We will begin today by looking at the issue of borders.
What is the central issue and why is it important?
In order for a lasting peace to flourish, there must not be just two states, but two states whose borders are fair and just and provide for the security and viability of both the state of Israel and a future Palestinian state.
What is the history?
When the British Mandate for Palestine ended in the late 1940s, the ensuing 1948 War between Arabs and Israelis established a dividing line between the new state of Israel and its neighbors. Known colloquially as “the Green Line” or the armistice line, this de facto border, while not formally recognized by the Arab states of the region, delineated Israel’s border with its neighbors until 1967. Under the 1948 armistice, Palestinian sovereignty over the West Bank and the Gaza Strip (the areas now known collectively as the Palestinian Territories) did not exist. The Kingdom of Transjordan (now Jordan) annexed the West Bank while Egypt annexed Gaza. The Holy City of Jerusalem stood divided between Israel, which held the western half, and Jordan, which held the eastern half, including the Old City and its holy sites. An armed and largely impassable border existed between east and west Jerusalem.

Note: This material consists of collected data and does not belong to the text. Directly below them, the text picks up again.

-- ==== Sys2Proof/Decode.lean ====
section
/-! DEFINITION. The command encoding (30_encoding.md): the opcode map of R78, header fields of R72, the decoder, total on any list of words, and the encoder. -/

namespace Sys2Proof

/-- The rows of the opcode map (R78). -/
inductive Opcode where
  | setpx | getpx | fill | line | hline | vline | circle | circh | fcirc | fcirch
  | blit | slowblit | setfps | nextframe | cpuload | everyx | present
  deriving DecidableEq, Repr

/-- R78, column OPC. -/
def Opcode.code : Opcode → BitVec 8
  | .setpx => 0x01
  | .getpx => 0x02
  | .fill => 0x03
  | .line => 0x10
  | .hline => 0x11
  | .vline => 0x12
  | .circle => 0x18
  | .circh => 0x19
  | .fcirc => 0x1A
  | .fcirch => 0x1B
  | .blit => 0x20
  | .slowblit => 0x21
  | .setfps => 0x30
  | .nextframe => 0x31
  | .cpuload => 0x32
  | .everyx => 0x33
  | .present => 0x38

/-- R78, column "words": the total length, header included. -/
def Opcode.words : Opcode → Nat
  | .setpx | .getpx => 3
  | .fill => 1
  | .line => 5
  | .hline | .vline => 4
  | .circle | .circh | .fcirc => 4
  | .fcirch => 5
  | .blit | .slowblit => 7
  | .setfps | .everyx => 2
  | .nextframe | .cpuload | .present => 1

/-- R78, column COL: whether the command takes a combine operator. -/
def Opcode.takesColour : Opcode → Bool
  | .setpx | .fill | .line | .hline | .vline | .circle | .circh | .fcirc | .fcirch | .blit | .slowblit => true
  | .getpx | .setfps | .nextframe | .cpuload | .everyx | .present => false

/-- R76, R78 column MSK: the bits of the MSK field the command may set. -/
def Opcode.maskBits : Opcode → BitVec 4
  | .circh => 0b1111
  | .fcirch => 0b0011
  | .setpx | .getpx | .fill | .line | .hline | .vline | .circle | .fcirc | .blit | .slowblit => 0
  | .setfps | .nextframe | .cpuload | .everyx | .present => 0

/-- The row an `OPC` byte is assigned to; none for the illegal values of R80. -/
def opcodeOf (b : BitVec 8) : Option Opcode :=
  match b.toNat with
  | 0x01 => some .setpx
  | 0x02 => some .getpx
  | 0x03 => some .fill
  | 0x10 => some .line
  | 0x11 => some .hline
  | 0x12 => some .vline
  | 0x18 => some .circle
  | 0x19 => some .circh
  | 0x1A => some .fcirc
  | 0x1B => some .fcirch
  | 0x20 => some .blit
  | 0x21 => some .slowblit
  | 0x30 => some .setfps
  | 0x31 => some .nextframe
  | 0x32 => some .cpuload
  | 0x33 => some .everyx
  | 0x38 => some .present
  | _ => none

/-- `OPC = HDR[7:0]` (R72). -/
def hdrOpc (h : Word) : BitVec 8 := h.extractLsb' 0 8

/-- `COL = HDR[9:8]` (R72). -/
def hdrCol (h : Word) : BitVec 2 := h.extractLsb' 8 2

/-- `MSK = HDR[13:10]` (R72). -/
def hdrMsk (h : Word) : BitVec 4 := h.extractLsb' 10 4

/-- `RSV = HDR[15:14]` (R72). -/
def hdrRsv (h : Word) : BitVec 2 := h.extractLsb' 14 2

/-- Why words are not a command: too few of them so far, or one of the refusals of R83, by name. -/
inductive Reject where
  /-- Fewer words than the header's opcode needs (R71): the command is still being assembled. -/
  | incomplete
  /-- R80. -/
  | illegalOpcode
  /-- R75 to R77. -/
  | reservedField
  /-- R82. -/
  | operandRange
  deriving DecidableEq, Repr

/-- R75 to R77, R223: RSV is 0, COL is a colour where the command takes one and 0 where it takes none, and MSK has no bit
set outside the mask the command takes. -/
def headerAllowed (o : Opcode) (h : Word) : Bool :=
  hdrRsv h == 0
    && (if o.takesColour then hdrCol h != 3 else hdrCol h == 0)
    && (hdrMsk h &&& ~~~ o.maskBits) == 0

/-- R75: the operator of a COL value. `headerAllowed` has refused 3. -/
def colourOf (c : BitVec 2) : CombineOp :=
  if c = 0 then .clear else if c = 1 then .set else .invert

/-- R73, R82: a U8 operand is the low byte of its word, whose upper byte must be 0. -/
def operandU8 (w : Word) : Option Byte :=
  if w.extractLsb' 8 8 = 0 then some (w.extractLsb' 0 8) else none

/-- The operand words of R78, row by row, after the header has passed. RATE and N of 0 are left to the commands
themselves, which end with `Error(OPERAND_RANGE)` (R182, R192). -/
def decodeOperands (o : Opcode) (h : Word) (ws : List Word) : Except Reject (Instr × List Word) :=
  let op := colourOf (hdrCol h)
  match o with
  | .setpx =>
    match ws with
    | x :: y :: rest => .ok (.setpx op x y, rest)
    | _ => .error .incomplete
  | .getpx =>
    match ws with
    | x :: y :: rest => .ok (.getpx x y, rest)
    | _ => .error .incomplete
  | .fill => .ok (.fill op, ws)
  | .line =>
    match ws with
    | x0 :: y0 :: x1 :: y1 :: rest => .ok (.line op x0 y0 x1 y1, rest)
    | _ => .error .incomplete
  | .hline =>
    match ws with
    | x :: y :: w :: rest => .ok (.hline op x y w, rest)
    | _ => .error .incomplete
  | .vline =>
    match ws with
    | x :: y :: ht :: rest => .ok (.vline op x y ht, rest)
    | _ => .error .incomplete
  | .circle =>
    match ws with
    | x0 :: y0 :: rw :: rest =>
      match operandU8 rw with
      | some r => .ok (.circle op x0 y0 r, rest)
      | none => .error .operandRange
    | _ => .error .incomplete
  | .circh =>
    match ws with
    | x0 :: y0 :: rw :: rest =>
      match operandU8 rw with
      | some r => .ok (.circh op (hdrMsk h) x0 y0 r, rest)
      | none => .error .operandRange
    | _ => .error .incomplete
  | .fcirc =>
    match ws with
    | x0 :: y0 :: rw :: rest =>
      match operandU8 rw with
      | some r => .ok (.fcirc op x0 y0 r, rest)
      | none => .error .operandRange
    | _ => .error .incomplete
  | .fcirch =>
    match ws with
    | x0 :: y0 :: rw :: delta :: rest =>
      match operandU8 rw with
      | some r => .ok (.fcirch op ((hdrMsk h).extractLsb' 0 2) x0 y0 r delta, rest)
      | none => .error .operandRange
    | _ => .error .incomplete
  | .blit =>
    match ws with
    | x :: y :: alo :: ahi :: w :: ht :: rest => .ok (.blit op x y alo ahi w ht, rest)
    | _ => .error .incomplete
  | .slowblit =>
    match ws with
    | x :: y :: alo :: ahi :: w :: ht :: rest => .ok (.slowblit op x y alo ahi w ht, rest)
    | _ => .error .incomplete
  | .setfps =>
    match ws with
    | rw :: rest =>
      match operandU8 rw with
      | some rate => .ok (.setfps rate, rest)
      | none => .error .operandRange
    | _ => .error .incomplete
  | .nextframe => .ok (.nextframe, ws)
  | .cpuload => .ok (.cpuload, ws)
  | .everyx =>
    match ws with
    | nw :: rest =>
      match operandU8 nw with
      | some n => .ok (.everyx n, rest)
      | none => .error .operandRange
    | _ => .error .incomplete
  | .present => .ok (.present, ws)

/-- R84: the header word, its row, then as many words as the row says; R83: the order of the checks. The answer is the
command and the words after it. -/
def decode : List Word → Except Reject (Instr × List Word)
  | [] => .error .incomplete
  | h :: ws =>
    match opcodeOf (hdrOpc h) with
    | none => .error .illegalOpcode
    | some o =>
      if ws.length + 1 < o.words then .error .incomplete
      else if headerAllowed o h then decodeOperands o h ws
      else .error .reservedField

/-- R75: the COL value of an operator. -/
def CombineOp.col : CombineOp → BitVec 2
  | .clear => 0
  | .set => 1
  | .invert => 2

/-- R72: a header word `RR MMMM CC OOOOOOOO` with RR = 0. -/
def encodeHeader (o : Opcode) (col : BitVec 2) (msk : BitVec 4) : Word :=
  (msk.setWidth 16 <<< 10) ||| (col.setWidth 16 <<< 8) ||| o.code.setWidth 16

/-- R73: a U8 operand's word. -/
def encodeU8 (b : Byte) : Word := b.setWidth 16

/-- The words of a command, written from the tables of R78 and R79. -/
def encode : Instr → List Word
  | .setpx op x y => [encodeHeader .setpx op.col 0, x, y]
  | .getpx x y => [encodeHeader .getpx 0 0, x, y]
  | .fill op => [encodeHeader .fill op.col 0]
  | .line op x0 y0 x1 y1 => [encodeHeader .line op.col 0, x0, y0, x1, y1]
  | .hline op x y w => [encodeHeader .hline op.col 0, x, y, w]
  | .vline op x y ht => [encodeHeader .vline op.col 0, x, y, ht]
  | .circle op x0 y0 r => [encodeHeader .circle op.col 0, x0, y0, encodeU8 r]
  | .circh op msk x0 y0 r => [encodeHeader .circh op.col msk, x0, y0, encodeU8 r]
  | .fcirc op x0 y0 r => [encodeHeader .fcirc op.col 0, x0, y0, encodeU8 r]
  | .fcirch op msk x0 y0 r delta =>
    [encodeHeader .fcirch op.col (msk.setWidth 4), x0, y0, encodeU8 r, delta]
  | .blit op x y alo ahi w ht => [encodeHeader .blit op.col 0, x, y, alo, ahi, w, ht]
  | .slowblit op x y alo ahi w ht => [encodeHeader .slowblit op.col 0, x, y, alo, ahi, w, ht]
  | .setfps rate => [encodeHeader .setfps 0 0, encodeU8 rate]
  | .nextframe => [encodeHeader .nextframe 0 0]
  | .cpuload => [encodeHeader .cpuload 0 0]
  | .everyx n => [encodeHeader .everyx 0 0, encodeU8 n]
  | .present => [encodeHeader .present 0 0]

/-- The number of words of the longest command (BLIT and SLOWBLIT, R78). -/
def maxCommandWords : Nat := 7

/-- R84: the length in words of the command a header word begins; an illegal opcode has length 1. -/
def commandLength (h : Word) : Nat :=
  match opcodeOf (hdrOpc h) with
  | some o => o.words
  | none => 1

/-- A number whose bit 0 is the least significant bit of the first command word, cut into the seven words of the longest
command; bits from `nbits` on are 0. -/
def wordsOfTable (nbits w : Nat) : List Word :=
  (List.range maxCommandWords).map fun k => BitVec.ofNat 16 ((w % 2 ^ nbits) >>> (16 * k))

/-- The command the decoder reads from a number laid out as spec/opcode_table.json numbers bits. -/
def decodeTableWord (nbits w : Nat) : Option Instr :=
  match decode (wordsOfTable nbits w) with
  | .ok (i, _) => some i
  | .error _ => none

end Sys2Proof
end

During the 1967 Six Day War between Israel and its neighbors, Israel won control of the West Bank and east Jerusalem from Jordan, and the Gaza Strip from Egypt. Intervening history is highly complex – with violence and security, settlement building, and different legal situations in each of the occupied territories – but both Israelis and Palestinians have taken the position that the West Bank and Gaza should be part of a future Palestinian state. Jerusalem, which we will look at in a subsequent installment in our series, is even more complicated.
Most international interlocutors, a well as Israelis and Palestinians committed to the peace process, agree that the pre-1967 borders (armistice or Green Line) should be the starting point for discussions about the border of a future Palestinian state. President Obama has endorsed this position.
The Episcopal Church has said that the border between Israel and a future Palestinian state “should be defined, more or less, by the 1949 Armistice line, with mutually agreed upon border adjustments.”
How are settlements part of the border conversation?
In the years since the 1967 war, Israel has allowed the construction of settlements on the side of the Green Line that would, presumably, be part of a future Palestinian state. These settlements are widely recognized as illegal under international law (and “illegitimate” in the eyes of the U.S. government). Some Israelis hardliners have insisted that all such settlements must remain part of Israel, though Prime Minister Netanyahu has acknowledged that if a two-state solution is achieved, some of these settlements could be evacuated (as Israel previously withdrew settlements from Gaza when it ended its military presence there). The majority of Israeli settlements are very close to the Green Line, meaning that it would be possible for many of these to be incorporated into Israel with minimal land swaps to compensate Palestinians for the lost land. Other settlements further into the Palestinian territory would need to be evacuated (or, as Prime Minister Netanyahu has said, live under Palestinian sovereignty). International experts consider various proposals for how land swaps would work in practice to be viable. A major Palestinian concern about land swaps is ensuring territorial contiguity of a future state. As The Episcopal Church has said, “A Palestinian state that is not contiguous and that does not have the ability to ship materials by air, water, and land cannot be economically and socially viable.”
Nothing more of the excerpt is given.